**SUPPLIED MATERIAL:**
-- ==== Sys2Proof/Machine/Cross.lean ====
section
/-! DEFINITION. Cross-lane instructions: the rendezvous, the folds of R90 and R91, G6 and its time limit
(spec/04_issue_and_lanes.md R112-R119). -/

namespace Sys2Proof.Machine

/-! ### Folds (R90, R91, R119) -/

/-- One floating-point operation on the elements of a word, each of `f`'s width; a NaN result is canonical. -/
def foldElems (f : Ieee) (op : FVal → FVal → Nat) (a b : Word32) : Word32 :=
  let el (k : Nat) : Nat := op (f.read (a.toNat / 2 ^ (k * f.w) % 2 ^ f.w)) (f.read (b.toNat / 2 ^ (k * f.w) % 2 ^ f.w)) * 2 ^ (k * f.w)
  BitVec.ofNat 32 ((List.range (32 / f.w)).foldl (fun x k => x + el k) 0)

/-- The combination of two values under an operation code. -/
def foldOp (op : Nat) (a b : Word32) : Word32 :=
  match op with
  | 0 => a + b
  | 1 => if a.toInt ≤ b.toInt then a else b
  | 2 => if a.toInt ≤ b.toInt then b else a
  | 3 => if a.toNat ≤ b.toNat then a else b
  | 4 => if a.toNat ≤ b.toNat then b else a
  | 5 => a &&& b
  | 6 => a ||| b
  | 7 => a ^^^ b
  | 8 => foldElems fp32 (fp32.add .rn false) a b
  | 9 => foldElems fp16 (fp16.add .rn false) a b
  | 10 => foldElems bf16 (bf16.add .rn false) a b
  | 11 => foldElems fp32 (fp32.minmax false) a b
  | _ => foldElems fp32 (fp32.minmax true) a b

/-- The identity of an operation code. -/
def foldIdentity (op : Nat) : Word32 :=
  match op with
  | 1 => 0x7FFFFFFF
  | 2 => 0x80000000
  | 3 | 5 => 0xFFFFFFFF
  | 11 => 0x7F800000
  | 12 => 0xFF800000
  | _ => 0

/-- NaN elements made canonical, every other element as it is (R73, R90). -/
def canonElems (f : Ieee) (a : Word32) : Word32 :=
  let el (k : Nat) : Nat :=
    let x := a.toNat / 2 ^ (k * f.w) % 2 ^ f.w
    (if (f.read x).isNan then f.nan else x) * 2 ^ (k * f.w)
  BitVec.ofNat 32 ((List.range (32 / f.w)).foldl (fun x k => x + el k) 0)

def foldCanon (op : Nat) (a : Word32) : Word32 :=
  match op with
  | 8 | 11 | 12 => canonElems fp32 a
  | 9 => canonElems fp16 a
  | 10 => canonElems bf16 a
  | _ => a

/-- A tree node of two children, either of which may be missing (R90). -/
def foldNode (op : Nat) : Option Word32 → Option Word32 → Option Word32
  | none, b => b
  | a, none => a
  | some a, some b => some (foldOp op a b)

/-- One level of the tree. -/
def foldLevel (op : Nat) : List (Option Word32) → List (Option Word32)
  | a :: b :: t => foldNode op a b :: foldLevel op t
  | l => l

/-- The root of the tree over 64 lanes. -/
def foldTree (op : Nat) (l : List (Option Word32)) : Option Word32 :=
  ((List.range 6).foldl (fun l _ => foldLevel op l) l).headD none

/-- The fold of the lanes of a list in ascending order. -/
def foldAsc (op : Nat) (l : List (Option Word32)) : Option Word32 := l.foldl (foldNode op) none

/-! ### The rendezvous -/

/-- The address of a group's word. -/
def Group.at (g : Group) : Word64 := g.start + BitVec.ofNat 64 (8 * g.pos)

/-- The groups of a team that are held at a cross-lane instruction at an address, by index. -/
def Team.heldAt (t : Team) (addr : Word64) : List Nat :=
  (List.range t.groups.length).filter fun i =>
    match t.groups[i]? with
    | some g => (match g.hold with | .cross _ _ => decide (g.at = addr) | _ => false)
    | none => false

/-- The snapshot that a group arriving at an address takes: that of a group already held there, or a new one (R112). -/
def Team.snapshot (t : Team) (addr : Word64) (code : Nat) : BitVec 64 × BitVec 64 :=
  match (t.heldAt addr).head? with
  | some i =>
    match t.groups[i]? with
    | some g => (match g.hold with | .cross s l => (s, l) | _ => (0, 0))
    | none => (0, 0)
  | none => (if code = 12 then t.liveMask else t.m.getD code 0, 0)

/-- The threads that must arrive: L (R112). -/
def Team.mustArrive (t : Team) (snap left : BitVec 64) : BitVec 64 :=
  laneMask ((laneList (snap &&& ~~~left)).filter fun l =>
    match t.threads[l]? with
    | some th => (match th.stat with | .exited => false | .parked .. => false | _ => true)
    | none => false)

/-- The lanes of the groups with these indices. -/
def Team.lanesOf (t : Team) (gs : List Nat) : BitVec 64 :=
  gs.foldl (fun m i => match t.groups[i]? with | some g => m ||| g.lanes | none => m) 0

/-- The issuing group `g` of the team `key`. -/
def State.actOf (s : State) (key g : Nat) : Option Act :=
  match tget s.teams key with
  | some t =>
    match t.groups[g]? with
    | some gr => some { key := key, g := g, team := t, grp := gr, word := gr.leg.getD gr.pos 0 }
    | none => none
  | none => none

/-- Groups without lanes are gone. -/
def Team.dropEmpty (t : Team) : Team := { t with groups := t.groups.filter fun g => decide (g.lanes ≠ 0) }

/-- What a lane of P receives: the word for D and the word for B (LSCAN). -/
structure CrossRes where
  d : List Word32
  b : Option (List Word32)
  deriving DecidableEq, Repr

/-- The result of a cross-lane instruction for lane `i` (R117-R119): `snap` is S, `present` lists the present members with the
words of A, `own` the words that the lane itself gathered, B last, `stored` reads the stored contents of A in a lane. -/
def crossResult (op : Nat) (w : F3) (snap : BitVec 64) (present : Tab (List Word32)) (stored : Nat → List Word32) (i : Nat)
    (own : List (List Word32)) : CrossRes :=
  let ballot : BitVec 64 := laneMask ((present.filter fun e => decide (lo32 e.2 ≠ 0)).map (·.1))
  let vals : List (Option Word32) := (List.range 64).map fun l => (tget present l).map fun ws => foldCanon (mdField w.md 7 4) (lo32 ws)
  let fop := mdField w.md 7 4
  let mode := mdField w.md 5 4
  match op with
  | 0x180 =>
    let b : Int := (lo32 (own.getLastD [])).toNat
    let s : Int := match mode with
      | 0 => b
      | 1 => i - b
      | 2 => i + b
      | _ => (Nat.xor i b.toNat : Nat)
    let src := if s < 0 ∨ s > 63 then i else s.toNat
    { d := (tget present src).getD (stored src), b := none }
  | 0x181 =>
    { d := match mode with
        | 0 => [if ballot ≠ 0 then 1 else 0]
        | 1 => [if snap &&& ~~~ballot = 0 then 1 else 0]
        | 2 => [BitVec.ofNat 32 (laneList ballot).length]
        | _ => words64 ballot
      b := none }
  | 0x182 =>
    let r := if 8 ≤ fop ∧ fop ≤ 10 then foldTree fop vals else foldAsc fop vals
    { d := [r.getD (foldIdentity fop)], b := none }
  | _ =>
    { d := [(foldAsc fop (vals.take (i + 1))).getD (foldIdentity fop)]
      b := some [(foldAsc fop (vals.take i)).getD (foldIdentity fop)] }

/-- A guard-passing lane of P: its group index, lane, and what it gathered. -/
structure CrossLane where
  g : Nat
  lane : Nat
  got : Got
  deriving DecidableEq, Repr

/-- What every lane of the groups `gs` gathers for the instruction. A is read, with its waits and its last-use bit, by the lanes of
`must` alone: a lane that is no present member neither waits for its own A nor changes it (R113, R117). -/
def State.crossGather (s : State) (key : Nat) (op : Nat) (w : F3) (gs : List Nat) (must : BitVec 64) : List CrossLane :=
  (gs.map fun g =>
    match s.actOf key g with
    | some a =>
      (laneList a.grp.lanes).map fun l =>
        ({ g := g, lane := l
           got := s.gather a l (match a.team.threads[l]? with | some th => th.guard w.gs w.gp | none => false)
             (if must.getLsbD l then f3Acc op w else (f3Acc op w).drop 1) } : CrossLane)
    | none => []).flatten

/-- The address that a cross-lane instruction gives lanes that did not fault: none. -/
def noAddrs : List (Nat × Word64) := []

/-- Performs a cross-lane instruction for the groups `gs` of a team, whose members that must arrive are `must` (R112, R115).
While a lane of P waits for an operand, it stays held. A lane that is no present member is read at the perform clock (DESIGN
CHOICE, log 60: R113 allows any clock from the snapshot on). When B and D of an LSCAN name one register, B's exclusive value is
written last (DESIGN CHOICE, log 61: R119 gives no order of the two writes). -/
def State.crossPerform (s : State) (key op : Nat) (w : F3) (gs : List Nat) (snap must : BitVec 64) : State :=
  let ls := s.crossGather key op w gs must
  if ls.any fun l => l.got.waits then s else
  let faults := ls.filterMap fun l => l.got.fault?
  let lowestFault := faults.foldl (fun (b : Option LaneFault) f =>
    match b with | some x => if f.lane < x.lane then some f else some x | none => some f) none
  match lowestFault, tget s.teams key with
  | some lead, _ =>
    (gs.foldl (fun s g =>
      match s.actOf key g with
      | some a =>
        let mine := faults.filter fun f => a.grp.lanes.getLsbD f.lane
        s.faultAll a (f3Dest op w) (laneList a.grp.lanes) mine lead noAddrs
      | none => s) s).updTeam key Team.dropEmpty
  | none, some t =>
    let n := match f3Acc op w with | x :: _ => x.n | [] => 1
    let present : Tab (List Word32) := ls.foldl (fun p l =>
      match l.got with
      | .ok i => if must.getLsbD l.lane then tset p l.lane (i.vals.getD 0 []) else p
      | _ => p) []
    let stored (l : Nat) : List Word32 :=
      match t.threads[l]? with
      | some th => (List.range n).map fun k => (th.vreg (w.a.toNat + k)).read
      | none => List.replicate n 0
    let s1 := ls.foldl (fun s l => match l.got with | .ok i => s.commitLane key i | _ => s) s
    let leadIn (g lane : Nat) : Bool :=
      decide ((ls.find? fun l => decide (l.g = g) && (match l.got with | .ok _ => true | _ => false)).map (·.lane) = some lane)
    let s2 := ls.foldl (fun s l =>
      match l.got with
      | .ok i =>
        let r := crossResult op w snap present stored l.lane i.vals
        let dD := (i.dst.getLast?).getD (.zero, 0)
        let s := s.writeDst key l.lane (leadIn l.g l.lane) dD.1 r.d
        match r.b, i.dst with
        | some b, dB :: _ :: _ => s.writeDst key l.lane (leadIn l.g l.lane) dB.1 b
        | _, _ => s
      | _ => s) s1
    gs.foldl (fun s g => s.updGroup key g fun gr => { gr with pos := gr.pos + 1, idx := gr.idx + 1, hold := .none }) s2
  | none, none => s

/-- Performs the rendezvous at an address when every thread of L has arrived (R112). -/
def State.crossTry (s : State) (key op : Nat) (w : F3) (addr : Word64) : State :=
  match tget s.teams key with
  | some t =>
    let gs := t.heldAt addr
    let (snap, left) := t.snapshot addr 12
    let must := t.mustArrive snap left
    if must &&& ~~~(t.lanesOf gs) = 0 then s.crossPerform key op w gs snap must else s
  | none => s

/-- A cross-lane instruction issues (R112): the group stalls while a source it must wait for is empty, then is held with the
snapshot, and the rendezvous is tested; %grp performs at once. -/
def State.crossIssue (s : State) (op : Nat) (w : F3) : Out :=
  s.asGroup fun a =>
    match a.grp.hold with
    | .cross _ _ => s.crossTry a.key op w a.grp.at
    | _ =>
      let grp := decide (mdField w.md 3 0 = 13)
      let (snap, left) := if grp then (a.grp.lanes, 0) else a.team.snapshot a.grp.at (mdField w.md 3 0)
      let must := a.team.mustArrive snap left
      if (s.crossGather a.key op w [a.g] must).any fun l => l.got.waits then s.holdAt a .stall
      else if grp then s.crossPerform a.key op w [a.g] snap must
      else
        (s.updGroup a.key a.g fun g => { g with hold := .cross snap left, since := s.clock }).crossTry a.key op w a.grp.at

def execShfl (w : F3) (s : State) : Out := s.crossIssue 0x180 w
def execVote (w : F3) (s : State) : Out := s.crossIssue 0x181 w
def execLred (w : F3) (s : State) : Out := s.crossIssue 0x182 w
def execLscan (w : F3) (s : State) : Out := s.crossIssue 0x183 w

/-- The rendezvous of a team that are complete after a mask change, an exit or a trap: each held group's instruction is tested
again (R112). -/
def State.settleCross (s : State) (key : Nat) : Nat → State
  | 0 => s
  | n + 1 =>
    let s1 := s.settleCross key n
    match s1.actOf key n with
    | some a =>
      match a.grp.hold with
      | .cross _ _ =>
        match decode a.word with
        | .ok (.shfl w) => s1.crossTry key 0x180 w a.grp.at
        | .ok (.vote w) => s1.crossTry key 0x181 w a.grp.at
        | .ok (.lred w) => s1.crossTry key 0x182 w a.grp.at
        | .ok (.lscan w) => s1.crossTry key 0x183 w a.grp.at
        | _ => s1
      | _ => s1
    | none => s1

/-- CROSSLANE_TIMEOUT (R114): a held group past the limit traps, with the number of threads of L that had not arrived. -/
def execCrosslaneTimeout (s : State) : Out :=
  match s.occ with
  | .group key g =>
    match s.actOf key g with
    | some a =>
      match a.grp.hold with
      | .cross snap left =>
        let must := a.team.mustArrive snap left
        let missing := (laneList (must &&& ~~~(a.team.lanesOf (a.team.heldAt a.grp.at)))).length
        if a.team.xltLimit = 0 ∨ s.clock - a.grp.since ≤ a.team.xltLimit.toNat then .next s
        else
          let lanes := laneList a.grp.lanes
          let fs := lanes.map fun l => laneFault l .crosslaneTimeout (BitVec.ofNat 32 missing) 0
          let op := (unpackF3 a.word)
          match fs.head? with
          | some f => .next ((s.faultAll a op.d lanes fs f noAddrs).updTeam key Team.dropEmpty)
          | none => .next s
      | _ => .next s
    | none => .next s
  | _ => .fault .noIssuer

end Sys2Proof.Machine
end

**WHAT YOU HAVE TO DO:** Copy out precisely the lines from the line with "let r := if" to the line with "(R113, R117). -/" in the material above, including those two lines and omitting all the rest.

**RESULT OF THE TASK:**
    let r := if 8 ≤ fop ∧ fop ≤ 10 then foldTree fop vals else foldAsc fop vals
    { d := [r.getD (foldIdentity fop)], b := none }
  | _ =>
    { d := [(foldAsc fop (vals.take (i + 1))).getD (foldIdentity fop)]
      b := some [(foldAsc fop (vals.take i)).getD (foldIdentity fop)] }

/-- A guard-passing lane of P: its group index, lane, and what it gathered. -/
structure CrossLane where
  g : Nat
  lane : Nat
  got : Got
  deriving DecidableEq, Repr

/-- What every lane of the groups `gs` gathers for the instruction. A is read, with its waits and its last-use bit, by the lanes of
`must` alone: a lane that is no present member neither waits for its own A nor changes it (R113, R117). -/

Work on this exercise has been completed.